Data excerpts
[Start of Attachment]

/-- An object that is complete flips and releases its waiters. -/
theorem State.settleDom_flips (hd : s.domAt o = some d) (ha : d.arr = d.mbr) (hz : d.arr ≠ 0) (hb : d.broken = none) :
    (s.settleDom o).domAt o = some { d with arr := 0, ph := !d.ph, waiters := [] } ∧ Flips o d s (s.settleDom o) d.waiters := by
  have he : s.settleDom o = (s.updDom o fun d => { d with arr := 0, ph := !d.ph, waiters := [] }).releaseAll o (!d.ph) d.waiters := by
    rw [State.settleDom, hd]
    exact if_pos ⟨ha, hz, hb⟩
  have hx : (s.settleDom o).domAt o = some { d with arr := 0, ph := !d.ph, waiters := [] } := by
    rw [he, State.releaseAll_sameDoms _ o _ _ o, State.domAt_updDom _ hd]
  refine ⟨hx, ⟨_, hx, rfl, rfl, rfl⟩, fun n k w hn _ hl hw ho hs => ?_⟩
  rw [he]
  exact State.releaseAll_releases (!d.ph) hn hw ho hs hl (.inl ⟨rfl, rfl⟩)

variable {who : CtxRef}

/-- The object with one more arrival (R60). -/
def Dom.arrived (who : CtxRef) (d : Dom) : Dom := { d with arr := d.arr + 1, waiters := d.waiters ++ [who] }

theorem domOwn_of_peer (hp : o.peer / 8 = Config.pkg) : domOwn o = true := beq_iff_eq.2 hp

theorem domainArrival_eq (hp : o.peer / 8 = Config.pkg) (hd : s.domAt o = some d) :
    exec (.domainArrival o who) s = .next (match d.broken with
      | some why => ((s.updDom o (Dom.arrived who)).settleDom o).tellBroken o why d.lvl.toNat who
      | none => (s.updDom o (Dom.arrived who)).settleDom o) := by
  change execDomainArrival o who s = _
  rw [execDomainArrival, if_pos (domOwn_of_peer hp), hd]
  rfl

theorem domainArrival_whole (hp : o.peer / 8 = Config.pkg) (hd : s.domAt o = some d) (hb : d.broken = none) :
    exec (.domainArrival o who) s = .next ((s.updDom o (Dom.arrived who)).settleDom o) := by
  rw [domainArrival_eq hp hd, hb]

/-- An arrival short of the member count is counted (R60). -/
theorem domainArrival_counts (hp : o.peer / 8 = Config.pkg) (hd : s.domAt o = some d) (hb : d.broken = none) (hl : d.arr + 1 < d.mbr) :
    ∃ t, exec (.domainArrival o who) s = .next t ∧ SameMem s t ∧ t.cores = s.cores ∧ t.domAt o = some (d.arrived who) := by
  have hx : (s.updDom o (Dom.arrived who)).domAt o = some (d.arrived who) := State.domAt_updDom _ hd
  refine ⟨_, domainArrival_whole hp hd hb, ?_⟩
  rw [State.settleDom_eq hx (.inr (.inl (Nat.ne_of_lt hl)))]
  exact ⟨fun _ => rfl, rfl, hx⟩

/-- The arrival that completes the count flips the phase (R60). -/
theorem domainArrival_flips (hp : o.peer / 8 = Config.pkg) (hd : s.domAt o = some d) (hb : d.broken = none) (hl : d.arr + 1 = d.mbr) :
    ∃ t, exec (.domainArrival o who) s = .next t ∧ Flips o d s t (d.waiters ++ [who]) :=
  ⟨_, domainArrival_whole hp hd hb, (State.settleDom_flips (State.domAt_updDom (Dom.arrived who) hd) hl (Nat.succ_ne_zero _) hb).2⟩

/-- An arrival at a broken object is counted and its context told (R370). -/
theorem domainArrival_told (hp : o.peer / 8 = Config.pkg) (hd : s.domAt o = some d) {y : BreakWhy} (hb : d.broken = some y) (hw : refOwn who = true) :
    ∃ t v, exec (.domainArrival o who) s = .next t ∧ SameMem s t ∧ t.cores = s.cores ∧ t.domAt o = some (d.arrived who) ∧
      (s.now, .brokenWait (refCore who) who.ctx (brokenStatus y v 0 0)) ∈ t.sched ∧
      v = if y.kind = 1 ∨ y.kind = 4 then d.lvl.toNat else 0 := by
  have hx : (s.updDom o (Dom.arrived who)).domAt o = some (d.arrived who) := State.domAt_updDom _ hd
  have hs : (s.updDom o (Dom.arrived who)).settleDom o = s.updDom o (Dom.arrived who) :=
    State.settleDom_eq hx (.inl (by rw [Dom.arrived, hb]; rfl))
  have he : exec (.domainArrival o who) s = .next ((s.updDom o (Dom.arrived who)).after 0 (.brokenWait (refCore who) who.ctx
      (brokenStatus y (if y.kind = 1 ∨ y.kind = 4 then d.lvl.toNat else 0) 0 0))) := by
    rw [domainArrival_eq hp hd, hb, hs]
    exact congrArg _ (if_pos hw)
  exact ⟨_, _, he, fun _ => rfl, rfl, hx, mem_insertSched .., rfl⟩

/-- An increment handled is counted off by the new context and the one that forked it (R61). -/
theorem State.incDone_incs (s : State) {n k : Nat} (h : (s.ctx n k).parent % 4 ≠ k % 4) :
    ((s.incDone n k).ctx n k).incs = (s.ctx n k).incs - 1 ∧
    ((s.incDone n k).ctx n (s.ctx n k).parent).incs = (s.ctx n (s.ctx n k).parent).incs - 1 := by
  unfold State.incDone
  dsimp only
  rw [ctx_updCtx, ctx_updCtx_ne _ (.inr h), ctx_updCtx, ctx_updCtx_ne _ (.inr (Ne.symm h))]
  exact ⟨rfl, rfl⟩

/-- An increment adds a member; a context of this package and its parent count it off (R61). -/
theorem mbrChange_increments (hp : o.peer / 8 = Config.pkg) (hd : s.domAt o = some d) :
    ∃ t, exec (.mbrChange o true who) s = .next t ∧ SameMem s t ∧ t.domAt o = some { d with mbr := d.mbr + 1 } ∧
      (refOwn who = true → ∀ n k, n = refCore who → k = who.ctx → k < 4 → (s.ctx n k).parent % 4 ≠ k → (s.ctx n k).parent < 4 →
        (t.ctx n k).incs = (s.ctx n k).incs - 1 ∧
        (t.ctx n (s.ctx n k).parent).incs = (s.ctx n (s.ctx n k).parent).incs - 1) := by
  have hx : (s.updDom o fun d => { d with mbr := d.mbr + 1 }).domAt o = some { d with mbr := d.mbr + 1 } := State.domAt_updDom _ hd
  have he : exec (.mbrChange o true who) s = .next (if refOwn who then (s.updDom o fun d => { d with mbr := d.mbr + 1 }).incDone (refCore who) who.ctx
      else (s.updDom o fun d => { d with mbr := d.mbr + 1 }).fromDom o who.peer (.mbrChange o true who)) := by
    change execMbrChange o true who s = _
    rw [execMbrChange, if_pos (domOwn_of_peer hp)]
    rfl
  refine ⟨_, he, ?_⟩
  split
  · refine ⟨fun _ => rfl, hx, ?_⟩
    rintro - n k rfl rfl hk hne -
    exact State.incDone_incs (s.updDom o fun d => { d with mbr := d.mbr + 1 }) (by rw [Nat.mod_eq_of_lt hk]; exact hne)
  · next h =>
    refine ⟨fun _ => by rw [State.fromDom_mem]; rfl, ?_, fun hw => absurd hw h⟩
    rw [State.fromDom_sameDoms _ o _ _ o, hx]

[End of Attachment]

(Work item): Copy all lines of the preceding data that hold the word "execDomainArrival".

(Exercise output):
  change execDomainArrival o who s = _
  rw [execDomainArrival, if_pos (domOwn_of_peer hp), hd]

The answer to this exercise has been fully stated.